15 maggio 2019 - Ravenna, Sanità

Sanità. In Emilia-Romagna i tempi di attesa più brevi: la media non supera i 30 giorni

Grande soddisfazione della Regione e delle Aziende sanitarie del territorio

Non supera mediamente i 30 giorni l’attesa dei cittadini per accedere alle prestazioni sanitarie in Emilia-Romagna. È quanto emerge dal secondo Rapporto “Osservatorio sui tempi di attesa e sui costi delle prestazioni sanitarie nei sistemi sanitari regionali” promosso dalla Funzione pubblica Cgil e dalla Fondazione Luoghi comuni, che è stato presentato oggi, mercoledì 15 maggio, a Roma. Il quadro che emerge, tra liste d'attesa e costi, tra pubblico e privato, colloca l’Emilia-Romagna come la migliore tra le regioni italiane, capace di ridurre drasticamente i tempi di erogazione di visite ed esami.
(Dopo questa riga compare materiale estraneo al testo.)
/-- What an outside agent supplies with a turn: the payload of a flit, a host access, a management command, and the like. -/
structure Input where
  /-- First number: an address, an offset, a command. -/
  a : Nat := 0
  /-- Second number: a value, a length. -/
  b : Nat := 0
  /-- Third number. -/
  c : Nat := 0
  /-- Bytes. -/
  data : List Byte := []
  /-- An access of another device. -/
  far : Option FarIn := none
  /-- A realm image, as the host holds it. -/
  img : Option Image := none
  deriving DecidableEq, Repr

/-- One turn of the schedule: which agent moves next and, where several of its kind could, which (log 1). -/
structure Turn where
  /-- Realm. -/
  rid : Nat := 0
  /-- Core id (R20). -/
  core : Nat := 0
  /-- Thread slot 0 to 7, where an instruction issues. -/
  slot : Nat := 0
  /-- Logical or physical die, or port, of a unit's event. -/
  die : Nat := 0
  /-- Which of the agent's pending items: a message, a request, a slot, an element. -/
  idx : Nat := 0
  /-- A second choice: the frame a starting task takes. -/
  sub : Nat := 0
  /-- What the outside supplies. -/
  inp : Input := {}
  /-- The unit's event; none: the slot issues its next instruction. -/
  ev : Option Instr := none
  deriving DecidableEq, Repr

/-- A watched line: the waiting slot's core and frame (R256). -/
structure Watch where
  /-- Realm. -/
  rid : Nat
  /-- Core. -/
  core : Nat
  /-- Frame. -/
  frame : Nat
  /-- Memory address of the watched line. -/
  line : Nat
  deriving DecidableEq, Repr

/-- An atomic that was performed at a home memory agent in a step: one that meets it in a switch may have been combined with
it (R89, log 26). -/
structure Meeting where
  /-- The step, by the fresh counter. -/
  at_ : Nat
  /-- Address. -/
  addr : Nat
  /-- Operation. -/
  op : AmoOp
  /-- Operand size. -/
  size : Nat
  /-- Order and scope, as the instruction encodes them (R245). -/
  order : BitVec 5
  deriving DecidableEq, Repr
Massima soddisfazione è stata espressa dalla Regione che vede riconosciuto il proprio impegno, assieme alle Aziende sanitarie del territorio, in termini finanziari e di programmazione. La Regione Emilia-Romagna infatti in questi ultimi quattro anni ha attuato un piano straordinario unico in Italia da 10 milioni di euro l’anno, per consentire l’abbattimento delle liste d’attesa per visite specialistiche e ricoveri programmati. Un ringraziamento, quello della Regione esteso ai tutti i professionisti e operatori sanitari per aver contribuito al raggiungimento di questi risultati a beneficio dell’intera comunità.